You can remove this restriction by upgrading to Mozy Pro, for only
$9.95/month."

Wham. Informs the customers, let's them fix their problem & gives them an
alternative if they don't want to do this every 30 days.

Instead they elected to delete his data w/o giving a warning besides something
deep in their ToS. There was a failure with him getting back into his account.
When he finally got in and found out his data was gone, they basically sent
him canned responses from customer service reps who obviously don't have the
power to help customers. The only thing that saved his data was being able to
write a angry blog post which caught the attention of Mozy PR. Surprise!
Surprise! The data actually wasn't deleted after all.

Needless to say, if they really didn't have the data, then that would make
them seem better in my eyes. The fact that they did have the data, but their
customer service rep didn't have the power or the training to find it - or
maybe he did but was not allowed to divulge it to a non-paying customer just
reeks of mismanagement.

------
masnick
I'm surprised that a computer science professor didn't have a better method
for backups.

It seems common sense to me that you should have at a very minimum:

\- Continuous onsite backup onto a different physical device (e.g. Time
Machine on ext. HDD)

\- Weekly or monthly backups onto a different physical device kept offsite
(e.g. ext. HDD in a safe deposit box)

\- Continuous cloud-based backup (e.g. Backblaze, Mozy, etc.)
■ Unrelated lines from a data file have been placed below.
-- ==== Sys2Proof/Laws/Ops.lean ====
section
/-! SUPPORT. One lemma for each shared operation: everything it can do. The proofs cite these instead of unfolding the
operations. -/

namespace Sys2Proof.Machine

open Sys2Proof

/-! ### The transport -/

/-- Everything a trigger does to the state: one answer, one event, the script or the draw counter moved on. -/
theorem busTrigger_spec (bus : BusSel) (addr : BusAddr) (s : State) :
    ∃ r : TrigAnswer, (∀ x rest, s.trigScript = x :: rest → r = x) ∧
      busTrigger bus addr s = (r, { s with
        trigScript := s.trigScript.tail
        draws := if s.trigScript.isEmpty then s.draws + 1 else s.draws
        history := s.history ++ [.trig s.inst bus addr r] }) := by
  cases h : s.trigScript with
  | nil => exact ⟨Config.oracleTrig s.draws bus addr, by simp, by simp [busTrigger, h, State.record]⟩
  | cons x rest => exact ⟨x, by simp, by simp [busTrigger, h, State.record]⟩

/-- Everything a read does to the state. -/
theorem busRead4_spec (bus : BusSel) (addr : BusAddr) (s : State) :
    ∃ r : ReadAnswer, (∀ x rest, s.readScript = x :: rest → r = x) ∧
      busRead4 bus addr s = (r, { s with
        readScript := s.readScript.tail
        draws := if s.readScript.isEmpty then s.draws + 1 else s.draws
        history := s.history ++ [.read s.inst bus addr r] }) := by
  cases h : s.readScript with
  | nil => exact ⟨Config.oracleRead s.draws bus addr, by simp, by simp [busRead4, h, State.record]⟩
  | cons x rest => exact ⟨x, by simp, by simp [busRead4, h, State.record]⟩

/-! ### Commands -/

/-- A command while RUN = 1 changes nothing (R121). -/
theorem command_busy (body : Engine → Engine) {s : State} (h : s.eng.run = true) : command body s = s := by
  simp [command, h]

/-- A command while RUN = 0 is the prologue, then its own part (R120). -/
theorem command_accepted (body : Engine → Engine) {s : State} (h : s.eng.run = false) :
    command body s = s.setEng (body (acceptPrologue s.eng)) := by
  simp [command, h]

/-- What the meanings of the CMD rows are, said once. -/
theorem exec_cmd_cases {i : Instr} (h : isCmdRow i = true) (s : State) :
    ∃ body, exec i s = .next (command body s) ∧
      ((∃ bus addr, i = .init bus addr ∧ body = bindHandle s.cfg bus addr) ∨ (∃ op, body = startCycle op) ∨
        (body = raise .cmdRefused)) := by
  cases i <;> first
    | (simp [isCmdRow, portOf] at h; done)
    | exact ⟨_, rfl, .inl ⟨_, _, rfl, rfl⟩⟩
    | exact ⟨_, rfl, .inr (.inl ⟨_, rfl⟩)⟩
    | exact ⟨_, rfl, .inr (.inr rfl)⟩

/-! ### Steps that exist only under a precondition -/

/-- A guarded step answers a next state exactly where its precondition holds. -/
theorem whenEnabled_next {c : Bool} {s t : State} : whenEnabled c s = .next t ↔ c = true ∧ s = t := by
  cases c <;> simp [whenEnabled]

/-- The precondition of a sequencer step. -/
@[simp] theorem enabled_iff {st : SeqState} {e : Engine} : enabled st e = true ↔ e.run = true ∧ e.state = st := by
  simp [enabled]

/-- LimitReached in words (R148). -/
theorem limitReached_iff {e : Engine} :
    limitReached e = true ↔ e.retryLimit ≠ Config.retryUnbounded ∧ e.retryLimit.toNat ≤ e.retryCnt.toNat := by
  simp [limitReached]

/-- LimitReached is false in words (R148). -/
theorem limitReached_false_iff {e : Engine} :
    limitReached e = false ↔ e.retryLimit = Config.retryUnbounded ∨ e.retryCnt.toNat < e.retryLimit.toNat := by
  rw [Bool.eq_false_iff, ne_eq, limitReached_iff]
  by_cases h : e.retryLimit = Config.retryUnbounded <;> simp [h]

/-- The saturating count (R144, D30). -/
theorem retryCntNext_toNat (c : BitVec 16) : (retryCntNext c).toNat = min (c.toNat + 1) 0xFFFF := by
  unfold retryCntNext
  split
  · rename_i h; subst h; rfl
  · rename_i h
    have h1 : c.toNat ≠ 0xFFFF := fun hc => h (BitVec.eq_of_toNat_eq (by simpa using hc))
    have h2 := c.isLt
    rw [BitVec.toNat_add]
    simp only [BitVec.toNat_ofNat]
    omega

/-! ### The frame registers -/

/-- Reading the frame registers: the frame they hold, or a free one that they hold from then on. -/
theorem readFrame_spec (s : State) : ∃ f : Frame, (∀ g, s.eng.frame = some g → f = g) ∧
    readFrame s = (f, { s with
      draws := if s.eng.frame.isNone then s.draws + 1 else s.draws
      eng := { s.eng with frame := some f } }) := by
  cases h : s.eng.frame with
  | none => exact ⟨Config.freeFrame s.draws, by simp, by simp [readFrame, h, State.setEng]⟩
  | some f =>
    refine ⟨f, by simp, ?_⟩
    simp only [readFrame, h, Option.isNone_some]
    cases s with
    | mk inst eng parked cfg turns ts rs draws history out => cases eng; simp_all

/-- Reading frame registers that hold a frame changes nothing. -/
theorem readFrame_held {s : State} {f : Frame} (h : s.eng.frame = some f) : readFrame s = (f, s) := by
  simp [readFrame, h]

/-! ### Host reads and reset -/

/-- Everything a host read does: it delivers a word, the register's where it holds one, and changes nothing else but,
where it holds none, the count of free values. -/
theorem deliverRead_spec (v : Option Word) (s : State) : ∃ (w : Word) (d : Nat),
    deliverRead v s = { s with draws := d, out := some (.hostWord w) } ∧
      (∀ x, v = some x → w = x ∧ d = s.draws) ∧ (v = none → d = s.draws + 1) := by
  cases v with
  | none => exact ⟨Config.freeResult s.draws, _, rfl, by simp, fun _ => rfl⟩
  | some x => exact ⟨x, s.draws, rfl, by simp, by simp⟩

/-- Everything a reset does: the registers, and one delay in the history where the retry's read is cut short. -/
theorem resetAt_spec (m : ResetMoment) (s : State) :
    resetAt m s = { s with
      eng := Engine.reset
      history := s.history ++
        if m = .inRetryRead ∧ enabled .notReady s.eng = true ∧ limitReached s.eng = false then
          [.delay s.inst Config.retryDelayMs] else [] } := by
  cases m <;> simp only [resetAt, resetEngine, completedPart, State.setEng]
  · simp
  · by_cases h : (enabled .notReady s.eng && !limitReached s.eng) = true
    · have h' := h
      simp only [Bool.and_eq_true, Bool.not_eq_true'] at h'
      rw [if_pos h]; simp only [delay, State.record, h', and_self, if_true]
    · have h' := h
      simp only [Bool.and_eq_true, Bool.not_eq_true'] at h'
      rw [if_neg h, if_neg (fun x => h' x.2)]; simp

/-! ### Instances -/

/-- Taking an instance out leaves the others, in some order. -/
theorem takeParked_perm {k : Nat} :
    ∀ {l : List (Nat × Engine)} {e : Engine} {r : List (Nat × Engine)}, takeParked k l = some (e, r) →
      l.Perm ((k, e) :: r)
  | [], _, _, h => by simp [takeParked] at h
  | (j, x) :: l, e, r, h => by
    unfold takeParked at h
    split at h
    · rename_i hj; cases h; subst hj; exact List.Perm.refl _
    · split at h
      · rename_i e' r' h'
        cases h
        exact ((takeParked_perm h').cons _).trans (List.Perm.swap _ _ _)
      · cases h

/-- Looking an instance up after another one was taken out of the parked list. -/
theorem takeParked_other {k j : Nat} (hkj : k ≠ j) :
    ∀ {l : List (Nat × Engine)} {e : Engine} {r : List (Nat × Engine)}, takeParked j l = some (e, r) →
      (takeParked k r).map Prod.fst = (takeParked k l).map Prod.fst
  | [], _, _, h => by simp [takeParked] at h
  | (i, x) :: l, e, r, h => by
    unfold takeParked at h
    split at h
    · rename_i hij
      cases h
      have : i ≠ k := by omega
      conv => rhs; unfold takeParked
      simp only [this, if_false]
      cases takeParked k l <;> rfl
    · split at h
      · rename_i e' r' hj
        cases h
        have ih := takeParked_other hkj hj
        unfold takeParked
        by_cases hik : i = k
        · simp [hik]
        · simp only [hik, if_false]
          cases h1 : takeParked k l <;> cases h2 : takeParked k r' <;> simp_all
      · cases h

/-- Everything bringing an instance into focus does: it is in focus with its registers, the parameters and records
are as before, and every instance keeps its registers. -/
theorem focus_spec {k : Nat} {s s' : State} (h : focus k s = some s') :
    s'.inst = k ∧ engineOf s k = some s'.eng ∧ (∀ j, engineOf s' j = engineOf s j) ∧
      s'.cfg = s.cfg ∧ s'.turns = s.turns ∧ s'.trigScript = s.trigScript ∧ s'.readScript = s.readScript ∧
      s'.draws = s.draws ∧ s'.history = s.history ∧ s'.out = s.out := by
  unfold focus at h
  split at h
  · rename_i hk; cases h; simp [engineOf, hk]
  · rename_i hk
    split at h
    · rename_i e r ht
      cases h
      refine ⟨rfl, by simp [engineOf, hk, ht], fun j => ?_, rfl, rfl, rfl, rfl, rfl, rfl, rfl⟩
      unfold engineOf
      by_cases hj : j = k
      · subst hj; simp [hk, ht]
      · simp only [hj, if_false]
        conv => lhs; unfold takeParked
        by_cases hi : s.inst = j
        · simp [hi]
        · simp only [hi, if_false]
          have ho := takeParked_other hj ht
          have hi' : ¬ j = s.inst := fun x => hi x.symm
          simp only [hi', if_false]
          rw [← ho]
          cases takeParked j r <;> rfl
    · cases h

/-- An instance can be brought into focus exactly where it exists. -/
theorem focus_exists {k : Nat} {s : State} {e : Engine} (h : engineOf s k = some e) : ∃ u, focus k s = some u := by
  unfold engineOf at h
  unfold focus
  split
  · exact ⟨s, rfl⟩
  · rename_i hk
    rw [if_neg hk] at h
    cases ht : takeParked k s.parked with
    | none => simp [ht] at h
    | some p => exact ⟨_, rfl⟩

/-- An instance that does not exist cannot be brought into focus. -/
theorem focus_none {k : Nat} {s : State} (h : engineOf s k = none) : focus k s = none := by
  unfold engineOf at h
  unfold focus
  split
  · rename_i hk; rw [if_pos hk] at h; cases h
  · rename_i hk
    rw [if_neg hk] at h
    cases ht : takeParked k s.parked with
    | none => rfl
    | some p => simp [ht] at h

/-- The instance that has waited longest exists. -/
theorem longestWaiting_exists (s : State) : ∃ e, engineOf s (longestWaiting s) = some e := by
  unfold longestWaiting engineOf
  cases h : s.parked.getLast? with
  | none => exact ⟨s.eng, by simp⟩
  | some p =>
    have hp : p ∈ s.parked := List.mem_of_getLast? h
    have ht : ∀ l : List (Nat × Engine), p ∈ l → ∃ q, takeParked p.1 l = some q := by
      intro l
      induction l with
      | nil => simp
      | cons x l ih =>
        intro hl
        unfold takeParked
        split
        · exact ⟨_, rfl⟩
        · rename_i hx
          obtain rfl | hl := List.mem_cons.1 hl
          · exact absurd rfl hx
          · obtain ⟨q, hq⟩ := ih hl
            exact ⟨_, by simp [hq]; rfl⟩
    obtain ⟨q, hq⟩ := ht _ hp
    by_cases hk : p.1 = s.inst
    · exact ⟨s.eng, by simp [hk]⟩
    · exact ⟨q.1, by simp [hk, hq]⟩

/-- The instance in focus, where it already is. -/
@[simp] theorem focus_self (s : State) : focus s.inst s = some s := by simp [focus]

end Sys2Proof.Machine
end

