-- ==== Sys2Proof/Tests/Slice0.lean ====
section
/-! SUPPORT. The model's own tests: a written-out word for every row, ill-formed terms, one-step vectors of
spec/95_test_vectors.md, and a witness for the hypotheses of every statement that has some. -/

namespace Sys2Proof.Tests

open Sys2Proof Sys2Proof.Machine

/-! ### Builders -/

/-- A machine of one instance with the registers `e`. -/
def machine (e : Engine) : State := { State.reset with eng := e }

/-- A bound engine at rest. -/
def boundEngine : Engine := { Engine.reset with bound := true }

/-- A cycle of command `op` at STATE `st`, the frame registers holding `f`. -/
def cycling (op : Op) (st : SeqState) (f : Option Frame) : State :=
  machine { boundEngine with run := true, op := op, state := st, frame := f }

/-- A frame of four bytes. -/
def frameOf (b0 b1 b2 b3 : Byte) : Frame := { b0 := b0, b1 := b1, b2 := b2, b3 := b3 }

/-- STATUS after an outcome. -/
def statusAfter (r : Result) : Option Word :=
  match r with
  | .next s => some (statusWord s.eng)
  | .fault _ => none
  | .refused _ => none

/-- The registers after an outcome. -/
def engineAfter (r : Result) : Option Engine :=
  match r with
  | .next s => some s.eng
  | .fault _ => none
  | .refused _ => none

/-- The outcome is a next state. -/
def runs (r : Result) : Bool :=
  match r with
  | .next _ => true
  | .fault _ => false
  | .refused _ => false

/-! ### Decoding: words written out bit by bit (30_encoding.md R91, R94, R95, R96, R98; the table's encodings) -/

theorem test_decode_init : decode .cmd 0b00000000000000010100010000000001#32 = .ok (.init 0x01#8 0x44#7) := by decide
theorem test_decode_init_ignored_bits :
    decode .cmd 0b10100101000000000100010011110001#32 = .ok (.init 0x00#8 0x44#7) := by decide
theorem test_decode_acq : decode .cmd 0b11111111111111111111111111110010#32 = .ok .acq := by decide
theorem test_decode_rdt : decode .cmd 0b00000000000000000000000000000011#32 = .ok .rdt := by decide
theorem test_decode_rdh : decode .cmd 0b00000000000000000000000000000100#32 = .ok .rdh := by decide
theorem test_decode_reserved0 : decode .cmd 0b00000000000000000000000000000000#32 = .ok .reservedCmd0 := by decide
theorem test_decode_reserved5 : decode .cmd 0b00000000000000000000000000000101#32 = .ok .reservedCmd5 := by decide
theorem test_decode_reserved6 : decode .cmd 0b00000000000000000000000000000110#32 = .ok .reservedCmd6 := by decide
theorem test_decode_reserved7 : decode .cmd 0b00000000000000000000000000000111#32 = .ok .reservedCmd7 := by decide
theorem test_decode_reserved8 : decode .cmd 0b00000000000000000000000000001000#32 = .ok .reservedCmd8 := by decide
theorem test_decode_reserved9 : decode .cmd 0b00000000000000000000000000001001#32 = .ok .reservedCmd9 := by decide
theorem test_decode_reservedA : decode .cmd 0b00000000000000000000000000001010#32 = .ok .reservedCmdA := by decide
theorem test_decode_reservedB : decode .cmd 0b00000000000000000000000000001011#32 = .ok .reservedCmdB := by decide
theorem test_decode_reservedC : decode .cmd 0b00000000000000000000000000001100#32 = .ok .reservedCmdC := by decide
theorem test_decode_reservedD : decode .cmd 0b00000000000000000000000000001101#32 = .ok .reservedCmdD := by decide
theorem test_decode_reservedE : decode .cmd 0b00000000000000000000000000001110#32 = .ok .reservedCmdE := by decide
theorem test_decode_reservedF : decode .cmd 0b00000000000000000000000000001111#32 = .ok .reservedCmdF := by decide
theorem test_decode_trigger : decode .bus 0b10001000#32 = .ok (.trigger 0x44#7) := by decide
theorem test_decode_read4 : decode .bus 0b10001001#32 = .ok (.read4 0x44#7) := by decide
theorem test_decode_frame_valid : decode .frame 0b00010010001101000100100011010000#32 =
    .ok (.frameValid (frameOf 0x12#8 0x34#8 0x48#8 0xD0#8)) := by decide
theorem test_decode_frame_01 : decode .frame 0b01000000000000000000000000000011#32 =
    .ok (.frameNotready01 (frameOf 0x40#8 0x00#8 0x00#8 0x03#8)) := by decide
theorem test_decode_frame_10 : decode .frame 0b10000000101010101011101111001100#32 =
    .ok (.frameNotready10 (frameOf 0x80#8 0xAA#8 0xBB#8 0xCC#8)) := by decide
theorem test_decode_frame_11 : decode .frame 0b11010010001101000100100011010011#32 =
    .ok (.frameNotready11 (frameOf 0xD2#8 0x34#8 0x48#8 0xD3#8)) := by decide
theorem test_decode_s_trig : decode (.seq false) 0b0000#32 = .ok .sTrig := by decide
theorem test_decode_s_read : decode (.seq false) 0b0001#32 = .ok .sRead := by decide
theorem test_decode_s_chk : decode (.seq false) 0b0010#32 = .ok .sChk := by decide
theorem test_decode_s_retry : decode (.seq false) 0b0011#32 = .ok .sRetry := by decide
theorem test_decode_s_timeout : decode (.seq true) 0b0011#32 = .ok .sTimeout := by decide
theorem test_decode_s_dec : decode (.seq false) 0b0100#32 = .ok .sDec := by decide
theorem test_decode_terminal_state : decode (.seq false) 0b0101#32 = .error .terminalState := by decide
theorem test_decode_unused_state : decode (.seq false) 0b1111#32 = .error .unusedState := by decide
theorem test_decode_too_wide : decode .bus 0b100000000#32 = .error .tooWide := by decide
theorem test_decode_f_status : decode .fStatus 0b01000000#32 = .ok (.fStatus 0x40#8) := by decide
theorem test_decode_f_hcode : decode .fHcode 0b1101001000110100#32 = .ok (.fHcode 0xD2#8 0x34#8) := by decide
theorem test_decode_f_tcode : decode .fTcode 0b0100100011010000#32 = .ok (.fTcode 0x48#8 0xD0#8) := by decide
theorem test_decode_f_scaleh : decode .fScaleh 0b01001000110100#32 = .ok (.fScaleh 4660#14) := by decide
theorem test_decode_f_scalet : decode .fScalet 0b11111111111111#32 = .ok (.fScalet 16383#14) := by decide
theorem test_decode_f_decode : decode .fDecode 0b00010010001101000100100011010000#32 =
    .ok (.fDecode 0x12#8 0x34#8 0x48#8 0xD0#8) := by decide

/-! ### WellFormed refuses a frame row that carries a frame of another status (R92, R108) -/

theorem test_ill_formed_valid : ¬ WellFormed (.frameValid (frameOf 0x40#8 0#8 0#8 0#8)) := by decide
theorem test_ill_formed_01 : ¬ WellFormed (.frameNotready01 (frameOf 0x3F#8 0#8 0#8 0#8)) := by decide
theorem test_ill_formed_10 : ¬ WellFormed (.frameNotready10 (frameOf 0xC0#8 0#8 0#8 0#8)) := by decide
theorem test_ill_formed_11 : ¬ WellFormed (.frameNotready11 (frameOf 0x80#8 0#8 0#8 0#8)) := by decide

/-! ### One step: host commands (95_test_vectors.md 2.1) -/

/-- V-CMD-4. -/
theorem test_init_status : statusAfter (exec (.init 0#8 0x44#7) State.reset) = some 0x00000012#32 := by decide

/-- V-CMD-3. -/
theorem test_init_error_status : statusAfter (exec (.init 1#8 0x44#7) State.reset) = some 0x00003006#32 := by decide

/-- V-CMD-1. -/
theorem test_acq_unbound_status : statusAfter (exec .acq State.reset) = some 0x00004006#32 := by decide

/-- V-CMD-7. -/
theorem test_acq_status : statusAfter (exec .acq (machine boundEngine)) = some 0x00000011#32 := by decide

/-- R124: OP = 1, BUSY and BOUND. -/
theorem test_rdt_status : statusAfter (exec .rdt (machine boundEngine)) = some 0x01000011#32 := by decide

/-- V-CMD-8: a command while busy is ignored. -/
theorem test_rdt_busy_status :
    statusAfter (exec .rdt (cycling .acq .triggered none)) = some 0x00000111#32 := by decide

/-- R125: OP = 2, BUSY and BOUND. -/
theorem test_rdh_status : statusAfter (exec .rdh (machine boundEngine)) = some 0x02000011#32 := by decide

/-- V-CMD-2. -/
theorem test_reserved0_status : statusAfter (exec .reservedCmd0 State.reset) = some 0x00004006#32 := by decide

/-- V-CMD-6. -/
theorem test_reservedF_status :
    statusAfter (exec .reservedCmdF (machine boundEngine)) = some 0x00004016#32 := by decide

/-- V-CMD-10: CONFIG after an INIT with another address. -/
theorem test_init_config : (engineAfter (exec (.init 0#8 0x45#7) State.reset)).map configWord =
    some 0x00000045#32 := by decide

/-! ### One step: the sequencer (95_test_vectors.md 2.2) -/

/-- V-SEQ-1. -/
theorem test_s_trig_error : statusAfter (exec .sTrig
    { cycling .acq .idle none with trigScript := [.err 0x07#8] }) = some 0x00071616#32 := by decide

/-- V-SEQ-15: the sentinel in VAL. -/
theorem test_s_trig_sentinel : (engineAfter (exec .sTrig
    { cycling .rdt .idle none with trigScript := [.err 0x07#8] })).map (·.val) =
    some (some 0x00000000#32) := by decide

/-- V-SEQ-2. -/
theorem test_s_read_error : statusAfter (exec .sRead
    { cycling .rdh .triggered none with readScript := [.err 0x02#8] }) = some 0x02021616#32 := by decide

/-- V-CHK: 0x3F is Ready. -/
theorem test_s_chk_ready : (engineAfter (exec .sChk
    (cycling .acq .reading (some (frameOf 0x3F#8 0xFF#8 0xFF#8 0xFF#8))))).map (·.state) = some .ready := by decide

/-- V-CHK: 0x40 is NotReady. -/
theorem test_s_chk_not_ready : (engineAfter (exec .sChk
    (cycling .acq .reading (some (frameOf 0x40#8 0#8 0#8 0#8))))).map (·.state) = some .notReady := by decide

/-- V-SEQ-12: a read that fails on a retry is a transport error, and the retry is counted. -/
theorem test_s_retry_error : (engineAfter (exec .sRetry
    { cycling .acq .notReady (some (frameOf 0x80#8 0#8 0#8 0#8)) with readScript := [.err 0x05#8] })).map
      (fun e => (statusWord e, e.retryCnt)) = some (0x00051616#32, 1#16) := by decide

/-- V-SEQ-9: with a limit of 0 the timeout comes at once. -/
theorem test_s_timeout_status : statusAfter (exec .sTimeout (machine { boundEngine with
    run := true, state := .notReady, retryLimit := 0#16 })) = some 0x00002716#32 := by decide

/-- V-SEQ-4, the decode step. -/
theorem test_s_dec_results : (engineAfter (exec .sDec
    (cycling .acq .ready (some (frameOf 0x12#8 0x34#8 0x48#8 0xD0#8))))).map (fun e => (statusWord e, e.hum, e.temp)) =
    some (0x0000051A#32, some 0x41E38D8E#32, some 0x40DDD977#32) := by decide

/-- P5, the decode step of RDH: VAL receives HUM. -/
theorem test_s_dec_val : (engineAfter (exec .sDec
    (cycling .rdh .ready (some (frameOf 0x1A#8 0x2C#8 0x66#8 0x68#8))))).map (fun e => (statusWord e, e.val)) =
    some (0x0200051A#32, some 0x4223958E#32) := by decide

/-! ### The parser and the scaler (95_test_vectors.md 2.3, 2.4) -/

/-- V-PAR-6. -/
theorem test_parser_masks : parseHcode 0xD2#8 0x34#8 = 4660#14 ∧ parseTcode 0x48#8 0xD3#8 = 4660#14 := by decide

/-- V-PAR-9: the byte boundaries. -/
theorem test_parser_boundaries : parseHcode 0x01#8 0x00#8 = 256#14 ∧ parseTcode 0x01#8 0x00#8 = 64#14 := by decide

/-- R177, its examples. -/
theorem test_scaleh : scaleH .exactRn 1#14 = 0x3BC80320#32 ∧ scaleH .b32Chain 4660#14 = 0x41E38D8E#32 := by decide

/-- R180, its sample: the two evaluations at code 3971. -/
theorem test_scalet : scaleT .exactRn 3971#14 = 0xBBD20348#32 ∧ scaleT .b32Chain 3971#14 = 0xBBD20000#32 := by decide

/-! ### A step runs the decoded instruction, and the interface of the host -/

/-- R40, V-CMD-4: INIT through a host turn. -/
theorem test_step_host_command : statusAfter (step { State.reset with
    turns := [.host 0 (.write 0x00 .word 0x00004401#32)] }) = some 0x00000012#32 := by decide

/-- A turn for an instance that does not exist. -/
theorem test_step_no_instance : step { State.reset with turns := [.reset 1 .betweenSteps] } = .fault .noSuchInstance := by rfl

/-- R6: an engine issues no transaction to another address than its own. -/
theorem test_trigger_other_address : exec (.trigger 0x45#7) (machine boundEngine) = .refused .notOwnDevice := by rfl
I personally use Backblaze as a last resort, in case my laptop HDD fails _and_
something happens to my Time Machine backups. The probability of this is so
low, if it happens I'll be happy to pay $200 for them to send me a hard drive.

Also, IMHO it seems ridiculous to me to expect restoring tens of GB over HTTP
to work flawlessly. One of the reasons I chose Backblaze is that they have the
ability to physically send me my data. Web restore is for the files you can't
live without until the package from Backblaze arrives.

(formatting edits)

------
StavrosK
From the non-delivery of the "forgotten password" emails, I assume that you
weren't checking the email you registered with any more (maybe it was an old
one you no longer used)? However, I don't see this as Mozy's fault. They
provide you with online backup for free and all they ask is that you regularly
check in to show that you're still using the service.

Providing services costs money, and it's entirely acceptable for the provider
to terminate non-paying users' services at any time. Of course, it's much
better if they do it after a while and with a warning (which Mozy apparently
did do), but it's unfortunate that the email was lost.

In summary, I don't think people have much right to complain that the service
they were getting for free wasn't provided in perpetuity as well. If you
wanted reliable service, I think the 5 GBP/mo isn't too much to pay to ensure
that your files are safe.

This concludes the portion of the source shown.